The Year of the Goat has drawn to an end without much having occurred and that is because of this quiet -- and if the astrologers are to be believed -- artistic and contemplative zodiac animal. The monkey on the other hand, astrologers are gleefully reporting, seems ready to sum up the character of the year ahead, if not the past year as well.
This mischievous beast is the patron of politicians and diplomats and -- with the international situation as it is -- there are plentiful predictions about how national elections in Taiwan and the US are going to monkey around with the rather turbulent state of international affairs.
The key to the monkey's character is its ambivalence. It is at once creative, intelligent and full of energy and curiosity, while at the same time it's easily bored and full of mischief. There is plenty of room for it to make trouble. This reputation for being the symbol of a turbulent year is balanced by the optimism that the monkey often inspires.

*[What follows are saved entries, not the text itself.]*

-- ==== Sys2Proof/Machine/FramerScheduler.lean ====
section
/-! DEFINITION. The Symbol Framer and the Transmit Scheduler (41_framer_scheduler.md): TX_SCHEDULE, SCHED_POP, FRAMER_NEXT,
FRAMER_SYM and the pure functions SYM_KIND, SYM_TONE, SYM_DUR. -/

namespace Sys2Proof.Machine

/-- The position of DONE: `2 + 10·N` (41_framer_scheduler.md R121). -/
def donePos (m : Message) : Nat := 2 + 10 * m.bytes.length

/-- SYM_KIND (R121). A position past DONE, which no run reaches (10_state.md R42), is DONE too (log entry 12). -/
def symKind (m : Message) (k : Nat) : SymKind :=
  if k = 0 then .pre
  else if k = 1 + 10 * m.bytes.length then .tail
  else if donePos m ≤ k then .done
  else
    let i := (k - 1) / 10
    let j := (k - 1) % 10
    if j = 0 then .start i
    else if j = 9 then .stop i
    else .data i (j - 1)

/-- SYM_TONE (R122): 1 is mark. It is never applied to DONE. -/
def symTone (m : Message) (k : Nat) : Option Bit :=
  match symKind m k with
  | .pre => some true
  | .start _ => some false
  | .data i j => some (payloadBit m.bytes i j)
  | .stop _ => some true
  | .tail => some true
  | .done => none

/-- SYM_DUR (R123), in samples, not rounded. DONE has no length. -/
def symDur (c : ParamRegs) (m : Message) (k : Nat) : Option Num :=
  match symKind m k with
  | .pre => some c.preLen
  | .start _ => some c.symLen
  | .data _ _ => some c.symLen
  | .stop _ => some c.symLen
  | .tail => some c.tailLen
  | .done => none

/-- FRAMER_NEXT (R124): the next position, and its end added to the running boundary. -/
def framerNext (c : ParamRegs) (m : Message) (t : TxBank) : TxBank :=
  match symDur c m (t.txPos + 1) with
  | none => { t with txPos := t.txPos + 1 }
  | some d => { t with txPos := t.txPos + 1, txBoundary := t.txBoundary + d }

/-- SCHED_POP (R127) of message `m`, with `q` left in the queue. -/
def activate (c : ParamRegs) (m : Message) (q : List Message) (t : TxBank) : TxBank :=
  { t with txActive := some m, txFifo := q, txPos := 0, txN := 0, txBoundary := c.preLen }

/-- TX_SCHEDULE (R126): appends to the queue. Refused while not configured (D20), on a full queue (20_memory.md R62) and for a
payload longer than the build's store (U7). -/
def execTxSchedule (id : MsgId) (bytes : List Byte) (s : State) : Host.Outcome State Fault Refusal :=
  whenConfigured s
    (if queueFull s.build s.tx || payloadTooLong s.build bytes then refuse s
    else answer .ok (s.withTx { s.tx with txFifo := s.tx.txFifo ++ [{ id := id, bytes := bytes }] }))

/-- SCHED_POP at the unit port (R127): refused while a message is active or with an empty queue. -/
def execSchedPop (s : State) : Host.Outcome State Fault Refusal :=
  whenConfigured s
    (match s.tx.txActive, s.tx.txFifo with
    | none, m :: q => answer .ok (s.withTx (activate s.params m q s.tx))
    | none, [] => refuse s
    | some _, _ => refuse s)

/-- FRAMER_NEXT at the unit port (R124): refused with no active message and at DONE. -/
def execFramerNext (s : State) : Host.Outcome State Fault Refusal :=
  whenConfigured s
    (match s.tx.txActive with
    | none => refuse s
    | some m => if donePos m ≤ s.tx.txPos then refuse s else answer .ok (s.withTx (framerNext s.params m s.tx)))

/-- FRAMER_SYM (R125): reads the current symbol; tone and length are `none` at DONE. Writes nothing. -/
def execFramerSym (s : State) : Host.Outcome State Fault Refusal :=
  whenConfigured s
    (match s.tx.txActive with
    | none => refuse s
    | some m =>
      answer (.symbol (symKind m s.tx.txPos) (symTone m s.tx.txPos) (symDur s.params m s.tx.txPos)) s)

end Sys2Proof.Machine
end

In this case, it is enhanced by yet another subsystem of Chinese cosmology, which makes this a year in which the element wood is in the ascendant. This element is associated with rapid development, idealism and youthful innocence. Combined, 2004 becomes the Year of the Wood Monkey, and the idea of "transformation," along with the turbulence that it often brings in its wake, is a major factor for most of those looking at cosmic cycles, rather than foreign policy, to see where the world is heading.
The last Year of the Wood Monkey was 60 years ago, 1944, which saw a turn in the tide of the war in the Pacific against Japan with the liberation of the Philippines. In Europe, the Allies started pushing back the Germans after D-Day and the Bretton Woods conference. A beacon of hope, you might say. Whether that bodes well or ill for a world still coming to grips with the invasion of Iraq, the lack of progress in Afghanistan and the terror wrought by SARS and Mad Cow disease is anybody's guess -- but unsurprisingly, the astrologers are optimistic. The almost frantic belief on Internet astrology pages that the Year of the Monkey will be a year of transformation for the better is rather touching, but not particularly encouraging.
But these dark thoughts aside, the monkey has largely been a symbol of hope for the Chinese, even as it is a symbol for the naughty world we live in. The creature's similarity to ourselves breeds a kind of affection, for it embodies both the foolishness we know ourselves capable of and the wisdom and cleverness that we often aspire to. Perhaps the greatest representative of monkeys in Chinese culture is the irrepressible Sun Wu-kung (
Sun Wu-kung was a follower of the Tang dynasty monk who traveled to India to collect Buddhist sutras for the edification of his countrymen. The journey involved passing through many lands inhabited by demons and spirits, and the Monkey King, while getting the caravan into all kinds of trouble because of his insatiable curiosity and mischievousness, generally also managed to get it out again through bravery and cleverness.
First published in the mid-1500s, the story has established itself as one of China's great novels and is available in a rather handsome four-volume set translated by W. J. F. Jenner and published by the Foreign Language Press. The book could be a good gift this monkey year, as it retains a surprising degree of contemporary relevance.
It is of passing interest that in some Buddhist texts, the human mind, as opposed to the ideal of a Buddha-mind focused on the seeming eternity of the Dharma, is described as the "monkey mind." In Hindu mythology, the god Hanuman is one of the greatest of the minor deities and -- while never specifically lauded in Buddhist or Taoist cosmology -- the monkey retains our respect because it is one of our closest relations within the animal kingdom.
In Taiwan, our simian representative is the Formosan macaque, which has already been up to all kinds of high jinks this year, causing grief to farmers in Taitung County, where -- according to one CNA report -- they were found plucking the feathers off roosters and placing hens high in treetops from which they couldn't escape. A goat ranch owner in Fuyuan even claimed macaques sexually assaulted his ewes. The Formosan macaque is protected by law and unfortunately for the farmers, they seem to know it, and are generally unresponsive to threats.
With all that the monkey represents, we can clearly all look forward to an eventful year. The astrologers tell us that this year will be best for people born under the sign of the snake, for the unpredictable monkey stimulates the intellectual snake, whose common sense balances out the exuberance of the monkey. The other zodiac signs don't do so well. While rats and dragons are expected to deal reasonably well with the complexity of a monkey year, tigers, pigs and dogs are all in for a hard time, for they are too straightforward and up-front to deal with the subtlety and guile of a monkey year.
Basically, with the upcoming Year of the Monkey, we are fated, as the Chinese imprecation goes, to "live in interesting times." How we deal with it, is up to the monkey in ourselves.